Cool, now do something about making them affordable and getting our electricity costs down so you won't have to take out a second mortgage just to charge them every day.

[–] zurohki@aussie.zone 5 points 1 year ago

There's the 38k BYD Dolphin coming in a few months, and wholesale power prices have fallen a lot, which will make it's way to retailers in about a year.

We're getting there.

[–] Zagorath@aussie.zone 4 points 1 year ago

In Queensland you can get a $6,000 rebate on an EV that cost under $68,000. That's a pretty substantial "something about making them affordable". Electricity costs are too high and the Government should try to address it, but doing so is not an essential part of making EVs affordable, because even with current electricity costs, the operating costs of an EV are something like half those of an ICE vehicle.

Electricity costs are more of a concern when it comes to heating and cooling homes.
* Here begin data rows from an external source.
theorem State.failover_mask (s : State) (l old : Nat) {m0 : Nat} (hw : 1816436295876614 &&& m0 = 1816436295876614) :
    (State.failover s l old).mask m0 = s.mask m0 := by
  refine mask_mono hw ?_
  unfold State.failover
  repeat' first
    | with_reducible rfl
    | with_reducible refine mask_ite_eq ?_ ?_
    | with_reducible refine mask_ite_snd_eq ?_ ?_
    | (simp (disch := decide) only [State.announcePath_mask, State.makeActive_mask, State.odInc_mask, State.putLink_mask, State.replay_mask, State.sendWaiting_mask, mask_ite, mask_ite_snd, ite_self]; done)
    | dsimp only
    | (with_reducible refine mask_foldl _ (fun s x => ?_) _ _)
    | (with_reducible refine mask_foldl_snd _ (fun s x => ?_) _ _)
    | (with_reducible refine (mask_foldl _ (fun s x => ?_) _ _).trans ?_)
    | (split <;> try (rename_i e; have e2 := congrArg Prod.snd e; dsimp only at e2; subst e2))
    | (simp (disch := decide) only [State.announcePath_mask, State.makeActive_mask, State.odInc_mask, State.putLink_mask, State.replay_mask, State.sendWaiting_mask, mask_ite, mask_ite_snd, ite_self])

theorem State.dropSwitch_mask (s : State) (l : Nat) {m0 : Nat} (hw : 1143492092887040 &&& m0 = 1143492092887040) :
    (State.dropSwitch s l).mask m0 = s.mask m0 := by
  refine mask_mono hw ?_
  unfold State.dropSwitch
  repeat' first
    | with_reducible rfl
    | with_reducible refine mask_ite_eq ?_ ?_
    | with_reducible refine mask_ite_snd_eq ?_ ?_
    | (simp (disch := decide) only [State.odSet_mask, State.putLink_mask, mask_ite, mask_ite_snd, ite_self]; done)
    | dsimp only
    | (with_reducible refine mask_foldl _ (fun s x => ?_) _ _)
    | (with_reducible refine mask_foldl_snd _ (fun s x => ?_) _ _)
    | (with_reducible refine (mask_foldl _ (fun s x => ?_) _ _).trans ?_)
    | (split <;> try (rename_i e; have e2 := congrArg Prod.snd e; dsimp only at e2; subst e2))
    | (simp (disch := decide) only [State.odSet_mask, State.putLink_mask, mask_ite, mask_ite_snd, ite_self])

theorem State.portFails_mask (s : State) (p trigger : Nat) {m0 : Nat} (hw : 1816436295876614 &&& m0 = 1816436295876614) :
    (State.portFails s p trigger).mask m0 = s.mask m0 := by
  refine mask_mono hw ?_
  unfold State.portFails
  repeat' first
    | with_reducible rfl
    | with_reducible refine mask_ite_eq ?_ ?_
    | with_reducible refine mask_ite_snd_eq ?_ ?_
    | (simp (disch := decide) only [State.charge_mask, State.dropSwitch_mask, State.failRecord_mask, State.failover_mask, State.putPort_mask, State.setRole_mask, mask_ite, mask_ite_snd, ite_self]; done)
    | dsimp only
    | (with_reducible refine mask_foldl _ (fun s x => ?_) _ _)
    | (with_reducible refine mask_foldl_snd _ (fun s x => ?_) _ _)
    | (with_reducible refine (mask_foldl _ (fun s x => ?_) _ _).trans ?_)
    | (split <;> try (rename_i e; have e2 := congrArg Prod.snd e; dsimp only at e2; subst e2))
    | (simp (disch := decide) only [State.charge_mask, State.dropSwitch_mask, State.failRecord_mask, State.failover_mask, State.putPort_mask, State.setRole_mask, mask_ite, mask_ite_snd, ite_self])

theorem State.replayDone_mask (s : State) (l : Nat) {m0 : Nat} (hw : 1816436295876614 &&& m0 = 1816436295876614) :
    (State.replayDone s l).mask m0 = s.mask m0 := by
  refine mask_mono hw ?_
  unfold State.replayDone
  repeat' first
    | with_reducible rfl
    | with_reducible refine mask_ite_eq ?_ ?_
    | with_reducible refine mask_ite_snd_eq ?_ ?_
    | (simp (disch := decide) only [State.putLink_mask, State.sendWaiting_mask, mask_ite, mask_ite_snd, ite_self]; done)
    | dsimp only
    | (with_reducible refine mask_foldl _ (fun s x => ?_) _ _)
    | (with_reducible refine mask_foldl_snd _ (fun s x => ?_) _ _)
    | (with_reducible refine (mask_foldl _ (fun s x => ?_) _ _).trans ?_)
    | (split <;> try (rename_i e; have e2 := congrArg Prod.snd e; dsimp only at e2; subst e2))
    | (simp (disch := decide) only [State.putLink_mask, State.sendWaiting_mask, mask_ite, mask_ite_snd, ite_self])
Of course, even more than EV rebates, the Government would benefit people a fuckload if they subsidised electric bikes (including cargo bikes) and building excellent bike paths. It would cost them a lot less than subsidising EVs, and have much more return.

[–] blackrox1411@lemmy.world 8 points 1 year ago

Great to see, ruining so many weekends...

[–] Designate6361@lemmy.letthewookiee.win -2 points 1 year ago (2 children)

Be nice if this was a viable option in Rural Area's

[–] zurohki@aussie.zone 5 points 1 year ago (2 children)

The fact that modern EVs have 400+ km range instead of 160km helps, but charging networks still have some big gaps that need filled in.

Though it's possible to drive from Cairns in QLD to Adelaide now using fast chargers, even in a non-Tesla, so progress is being made.

the charging is the big issue, near no where to charge cars (unless you work for the city council then you have charging available ....... funny that).

Prices are still way to high, we want to replace one of our cars with an EV but by the timer we get a charger setup and buy the actual car we could buy EC cars multiple times over.

[–] 50MYT@lemmy.world 1 points 1 year ago

Yep.

I drove a non Tesla EV from Cairns to Sydney over a few days. It was pretty easy.

The car planned the journey out for me. This included what chargers to use (which plug etc), how congested they were, rate of charge, cost etc.

But it did take time. Each stop was 10-20 mins instead of 5 that I normally would have with fuel. Also the cost wasn't that much cheaper due to all the highway driving (no Regen braking when you do 110kph for two hours non stop) - I worked it out it was $4 cheaper than petrol.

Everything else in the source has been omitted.